Дни тянулись вереницей однообразных событий. До экзаменов оставались последние дни, но готовиться я почти не пыталась. Я понимала, что нагнать программу уже невозможно, поэтому отсиживалась на последней парте, делая вид, что читаю, а сама выводила загогулины на полях тетради. Учителя не пытались меня завалить, ведь я и так выжила по случайности — всегда ненавидела жалость, но тогда, признаюсь, она оказалась на редкость кстати.

Петя наотрез отказался сидеть со мной за одной партой — и этим только подогревал интерес одноклассников. Он объяснял, что не хочет, чтобы мы надоели друг другу. Но мне в это верилось с трудом. Постепенно я заметила, что он со всеми держится одинаково отстранённо. На переменах сидит один, повторяет материал. Даже во время обеда не идёт в столовую, а прячется в библиотеке с книгой. В такие уединённые моменты он не отказывался от моей молчаливой компании, но я видела — его что-то тревожило. Однако любые мои попытки поговорить он присекал на корню.

— Ну что, Надюш, когда выставка? Позовёшь? Или только Аксёнов в списке гостей? — одноклассники ухмылялись; Петю они называли только по фамилии.

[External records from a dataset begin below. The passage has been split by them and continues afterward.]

-- ==== Sys2Proof/Tests/Slice0.lean ====
section
/-! SUPPORT. The model's own tests. Words are written out from the encoding rules of 30_encoding.md, expected values are those of
95_test_vectors.md (the section is named) or follow by hand from the rule named; then, for every statement with hypotheses, one
theorem `witness_<statement>` shows a state and operands that meet them, clause by clause at the ends of each range. -/

namespace Sys2Proof.Tests

open Sys2Proof.Machine

/-! ### Helpers -/

/-- The state after one command; no command stops. -/
def after (i : Instr) (s : State) : State :=
  match exec i s with
  | .next t => t
  | .fault _ => s
  | .refused _ => s

/-- The state after one step; no step stops. -/
def stepped (s : State) : State :=
  match step s with
  | .next t => t
  | .fault _ => s
  | .refused _ => s

/-- The reset state with these words on the command stream. -/
def streaming (ws : List Word) : State := { State.reset with stream := ws }

/-- The coefficient set `cd` of 95_test_vectors.md: 0.5, 0.25, 0.125, −0.5, 0.25, 1, 0. -/
def cd : Coefs :=
  ⟨0x3FE0000000000000, 0x3FD0000000000000, 0x3FC0000000000000, 0xBFE0000000000000, 0x3FD0000000000000, 0x3FF0000000000000, 0⟩

/-- Zero history, the set `cd`, a topology. -/
def cdState (t : Topology) : State := { State.reset with coef := cd, topo := t }

/-- History 1, 2, 3, 4. -/
def used : State := { cdState .direct with hist := ⟨0x3FF0000000000000, 0x4000000000000000, 0x4008000000000000, 0x4010000000000000⟩ }

/-- A positive and a negative NaN. -/
def nanA : F64 := 0x7FF8000000000000
def nanB : F64 := 0xFFF0000000000001

/-- A state just after FLT.PREPARE, as far as the flags go. -/
def settled : State := { State.reset with dirty := false, prepared := true }

/-! ### Decoding: one word list per command, written out from R70 to R77 -/

theorem test_decode_nop : decode [0x00000000] = .ok (.nop, []) := by decide
/-- RSV and IMM8 are ignored (L2.4). -/
theorem test_decode_nop_ignored_fields : decode [0x00FFFFFF] = .ok (.nop, []) := by decide
theorem test_decode_bqReset : decode [0x01000000] = .ok (.bqReset, []) := by decide
/-- L3 P2, line 2. -/
theorem test_decode_bqSetcoef :
    decode [0x02000000, 0x00000000, 0x3FE00000, 0x00000000, 0x3FD00000, 0x00000000, 0x3FC00000, 0x00000000, 0xBFE00000,
      0x00000000, 0x3FD00000, 0x00000000, 0x3FF00000, 0x00000000, 0x00000001] =
    .ok (.bqSetcoef 0x3FE0000000000000 0x3FD0000000000000 0x3FC0000000000000 0xBFE0000000000000 0x3FD0000000000000
      0x3FF0000000000000 0x0000000100000000, []) := by decide
theorem test_decode_bqSettopo : decode [0x03000003] = .ok (.bqSettopo .transposeCanonical, []) := by decide
/-- Only IMM8[1:0] is used (L2.1). -/
theorem test_decode_bqSettopo_low_bits : decode [0x030000FE] = .ok (.bqSettopo .transposeDirect, []) := by decide
/-- L2.5: `BQ.PROCESS -2`. -/
theorem test_decode_bqProcess :
    decode [0x04000000, 0x00000000, 0xC0000000, 0xAAAAAAAA] = .ok (.bqProcess 0xC000000000000000, [0xAAAAAAAA]) := by decide
theorem test_decode_fltPrepare :
    decode [0x10000000, 0x00000000, 0x40E77000] = .ok (.fltPrepare 0x40E7700000000000, []) := by decide
theorem test_decode_fltReset : decode [0x11000000] = .ok (.fltReset, []) := by decide
theorem test_decode_fltSetalg : decode [0x12000003] = .ok (.fltSetalg 3, []) := by decide
/-- L2.5: `FLT.SETALG ImpInvLP2`. -/
theorem test_decode_fltSetalg_last : decode [0x1200001C] = .ok (.fltSetalg Algorithm.impInvLp2.code, []) := by decide
/-- L2.5: `FLT.SETFC 1000`. -/
theorem test_decode_fltSetfc : decode [0x13000000, 0x00000000, 0x408F4000] = .ok (.fltSetfc 0x408F400000000000, []) := by decide
theorem test_decode_fltSetq : decode [0x14000000, 0x76C8B439, 0x3FE69FBE] = .ok (.fltSetq 0x3FE69FBE76C8B439, []) := by decide
/-- L2.5: `FLT.SETGAIN -6`. -/
theorem test_decode_fltSetgain : decode [0x15000000, 0x00000000, 0xC0180000] = .ok (.fltSetgain 0xC018000000000000, []) := by
  decide
theorem test_decode_fltProcess : decode [0x16000000, 0x00000000, 0x3FF00000] = .ok (.fltProcess 0x3FF0000000000000, []) := by
  decide
theorem test_decode_rdReg : decode [0x20000019] = .ok (.rdReg 0x19, []) := by decide
/-- L2.5: `RD.REG S4`. -/
theorem test_decode_rdReg_s4 : decode [0x2000000B] = .ok (.rdReg RegName.s4.number, []) := by decide
theorem test_decode_errClr : decode [0x21000000] = .ok (.errClr, []) := by decide
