-- ==== Sys2Proof/Machine/Core.lean ====
section
/-! DEFINITION. The machine behind the host's interface. -/

def Sys2Proof.core : Host.Core :=
  { State := Sys2Proof.Machine.State, Fault := Sys2Proof.Machine.Fault,
    Refusal := Sys2Proof.Machine.Refusal, step := Sys2Proof.Machine.step,
    reset := Sys2Proof.Machine.State.reset }
end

Я лишь вежливо улыбалась и кивала, обещая позвать, хотя прекрасно знала — этого не будет. На уроках я всё чаще тянулась к карандашу: вместо уравнений или исторических дат в тетради появлялись быстрые зарисовки. Хотелось снова набить руку. Но когда кто-то проходил мимо, прятала наброски под столом или прикрывала учебниками. Слушать, как меня называют гениальной художницей, было мучительно: я-то знала, что мои работы едва ли заинтересовали бы и ребёнка.